QUESTION: All right, last one. Ambassador or Special Envoy Feltman was just – was there just yesterday and met with both Hamdok and Burhan. Should we take it from the fact that this happened even after he was there urging calming of the situation and reconciliation that his advice at least to Burhan was not heeded and – or was he given a heads-up that they were going to go ahead and do this regardless of the message they were getting from the U.S.?
MR PRICE: To be clear, we were not given any heads-up about this. Clearly an action like this is something that the United States would and now does oppose and condemns in the strongest possible terms. As you know, Ambassador Feltman has regularly traveled to the region. He has consistently engaged with the prime minister, with other actors in the Sudanese political system. His recent trip there was in furtherance of that.
QUESTION: A couple of practical questions on Sudan. Does the United States have an idea on the whereabouts of Prime Minister Hamdok?
MR PRICE: We have not been in touch with the prime minister. We have not been in touch.
QUESTION: Can you verify the casualty numbers that’s been out there?
MR PRICE: We’ve seen the reports that – of the use of live fire. As we said, violence on the part of the regime is something we condemn in the strongest terms. The regime must not resort to violence against peaceful protesters. The right of peaceful assembly is something that we defend, that we protect, that we promote the world over, whether that’s Khartoum or anywhere else.
So, again, we have made very clear where we stand. There needs to be a return the civilian-led transitional government. The military is responsible for the health and the safety of the prime minister and the others in their custody. The military must not resort to violence. Peaceful assembly, the right of peaceful assembly must be protected. And again, a full restoration of the civilian-led government is what we are supporting. It’s what the people of Sudan aspire to as well.
QUESTION: A couple more quick ones. Have you gotten in touch with the military, or is someone from the U.S. side in any way in communication with the military?
MR PRICE: So we have been in close touch with partners and allies both in the region and well beyond. We are very closely coordinating our messaging, our approach, our actions vis-à-vis what we’ve seen transpire in Sudan over the past 16 hours or so with our partners, friends, and allies in the region and well beyond. And if it would be constructive for us to be in touch with actors, including elements of the military in Sudan, we would do that, but I’m not going to read out any of those overtures or diplomatic conversations.
QUESTION: My final one on Sudan is a little bit of a follow-up of Matt’s question. So there was a statement from Hamdok’s office from a senior official basically saying the military carried out the takeover despite the positive movements towards an agreement after meetings with Jeffrey Feltman. So does the United States have an understanding of what went wrong there and what happened that derailed these positive movements?

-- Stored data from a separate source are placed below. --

-- ==== Sys2Proof/Machine/Schedule.lean ====
section
/-! DEFINITION. Which team issues next on a core (08 R158, R162, R163, R175), and what moves between two steps: cores, which have no
common clock, in a free order, and device events. -/

namespace Sys2Proof.Machine

/-! ### Selection on a core -/

/-- What a team of a core would do next: the port at which it is ready, if it takes one, the cycle in which that port can select it,
its age there, and its slot. -/
structure Bid where
  team : Nat
  port : Option Nat             -- partition * 4 + port
  start : Nat
  age : Nat
  slot : Nat
  deriving DecidableEq, Repr

/-- The step that the team would make were it its turn. -/
def stepOf (s : State) (ti : Nat) : State :=
  match fetch { s with cur := ti, turn := none } with
  | (s', some i) => (match exec i s' with
    | .next t => t
    | _ => s')
  | (s', none) => s'

/-- What the team would do: nothing while it is not ready (R162); otherwise its next pass, or a step that takes no port: a trap at
decode, a suspension, a block, the end of a wait, an attempt at an object. -/
def bidOf (s : State) (ti : Nat) : Option Bid :=
  let old := s.team ti
  let new := (stepOf s ti).team ti
  if new.status == old.status && new.pc == old.pc && new.nIssued == old.nIssued && new.passes.length == old.passes.length &&
      new.inHandler == old.inHandler && new.tries == old.tries then none
  else
    let passed := !old.parted && (new.nIssued != old.nIssued || decide (old.passes.length < new.passes.length) || new.parted)
    let start := if passed then new.issued.2 else max (s.core (s.crew old.crew).core).cycle old.nextIssue
    some { team := ti, port := if passed then some (old.partition * 4 + new.issued.1) else none, start := start,
           age := start - cget 0 old.portLast new.issued.1, slot := old.slot }

/-- The better of two bids of one port that can be selected in the same cycle: the greater age, on a tie the lower slot (R163). -/
def Bid.beats (x y : Bid) : Bool := decide (y.age < x.age) || (x.age == y.age && decide (x.slot < y.slot))

/-- The bid that a list of bids for one port and cycle selects. -/
def bestBid : List Bid → Option Bid
  | [] => none
  | x :: r => match bestBid r with
    | some y => some (if y.beats x then y else x)
    | none => some x

/-- The bids of a core. -/
def coreBids (s : State) (core : Nat) : List Bid := s.teams.filterMap (fun e => if (s.crew e.2.crew).core = core then bidOf s e.1 else none)

/-- The least cycle of a list of bids. -/
def firstStart : List Bid → Option Nat
  | [] => none
  | b :: r => match firstStart r with
    | some c => some (min b.start c)
    | none => some b.start

/-- The governor blocks a team of the core, and its window ends before any team can go on (08 R176). -/
def windowEnds (s : State) (core : Nat) (bids : List Bid) : Bool :=
  s.teams.any (fun e => e.2.status == .wait 4 && (s.crew e.2.crew).core == core && (s.crew e.2.crew).resident && !bids.any (·.team == e.1)) &&
  (match firstStart bids with
    | some c => decide (windowEnd (s.core core) ≤ c)
    | none => true)

/-- Which of the bids of a core goes next. Time passes to the least cycle in which a port can select a team or a team can go on without one; each
port selects among the teams ready there in that cycle, and the order of what happens in one cycle is free. -/
def selected (s : State) (bids : List Bid) : Option Nat :=
  let bids := bids.filter (fun b => some b.start == firstStart bids)
  let ports := (bids.map (·.port)).foldl insertNew []
  let port := (ports[Config.choice s.fresh % ports.length]?).getD none
  (bestBid (bids.filter (fun b => b.port == port))).map (·.team)

/-- A team of a core whose sleep has ended goes on (18 R358), or takes the trap of an engine that awaits it (10 R206), if there is one. -/
def dueTeam (s : State) (core : Nat) : State :=
  match s.teams.find? (fun e => (s.crew e.2.crew).core == core && (s.crew e.2.crew).resident && (match e.2.status with
      | .sleep m => m.woken
      | .run => !e.2.engTraps.isEmpty
      | _ => false)) with
  | some e => engineTrap (wakeReturn s e.1) e.1
  | none => s

/-! ### The schedule (log 4) -/

/-- A cycle of a core passes in which no team issues. -/
def idleCycle (s : State) (core : Nat) : State :=
  if s.freezing == 0 && !s.tripped then s.updCore core (fun c => { c with cycle := c.cycle + 1 }) else s

/-- The turn goes to a core: its governor's window ends, or its selected team moves; with none ready, a cycle passes. -/
def coreTurn (s : State) (core : Nat) : State :=
  let bids := coreBids s core
  let s := { s with cur := s.nextTeam, turn := none }
  if windowEnds s core bids then nextWindow s core
  else match selected s bids with
    | some t => { s with cur := t }
    | none => idleCycle s core

/-- The links count their own cycles, unless every clock has stopped (00 R2, 01 R27). -/
def linksRunOn (s : State) (n : Nat) : State :=
  { s with linkCycle := if s.freezing = 2 then s.linkCycle
    else (List.range 18).foldl (fun m k => cset 0 m k (cget 0 m k + Config.linkCycles n k)) s.linkCycle }

/-- What moves after a step: a device event or a core, as the schedule, which is free, says. After a free number of such choices the
next core in rotation has its turn whatever the schedule says, so that a ready team issues (R163, R175). -/
def scheduleNext (s : State) : State :=
  let n := s.fresh
  let s := tellEnded (linksRunOn (drift { s with fresh := n + 1 } n) n)
  if s.fairIn = 0 then
    coreTurn (dueTeam { s with fairIn := Config.fair n, fairCore := (s.fairCore + 1) % 512 } s.fairCore) s.fairCore
  else
    let s := { s with fairIn := s.fairIn - 1 }
    match (Config.schedule n).2 with
    | some e => { s with turn := some e }
    | none => coreTurn s (Config.schedule n).1

/-- A next state with the schedule's choice in it. -/
def scheduled (o : Host.Outcome State Fault Refusal) : Host.Outcome State Fault Refusal :=
  match o with
  | .next s => .next (scheduleNext s)
  | .fault r => .fault r
  | .refused r => .refused r

end Sys2Proof.Machine
end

MR PRICE: Again, we did not receive any sort of heads-up from the military that they would be undertaking these anti-democratic actions.
QUESTION: So (inaudible) – did the ambassador or did – did Jeffrey Feltman have an understanding or have a sense of things turning for the worse after his meeting?
MR PRICE: For – in recent days and for quite a while now, you have seen us engage with the civilian leadership, with the military leadership in an effort to improve relations within the civilian leadership and between and among the civilian leadership and the military leadership. That has long been an objective of ours to try to solidify Sudan’s transitional path to democracy. Obviously, this is an action that moves it in the wrong direction, in the opposite direction. It is not something that we were apprised of beforehand by anyone, and we would have made very clear of the profound implications that any such move would have and now that such a move has had.
QUESTION: Can I follow up?
MR PRICE: Yeah, please.
QUESTION: Are there specific consequences for the military should there be violence against protesters? Have you made that clear to them? And then secondly, you talk about coordinating with other countries, but are you worried that Egypt, which is a neighbor, is playing a different game there?
MR PRICE: Well, when it comes to what we have made clear, we have made very clear – including in the topper I read just a moment ago – that military officials should immediately release all detained political actors, they should fully restore the civilian-led transitional government; they should refrain from any violence against protesters, including the use of live ammunition. We will and we already have, including with the pause in the $700 million of assistance, hold accountable those who are responsible, including for – including those who may be responsible for violence against peaceful protesters.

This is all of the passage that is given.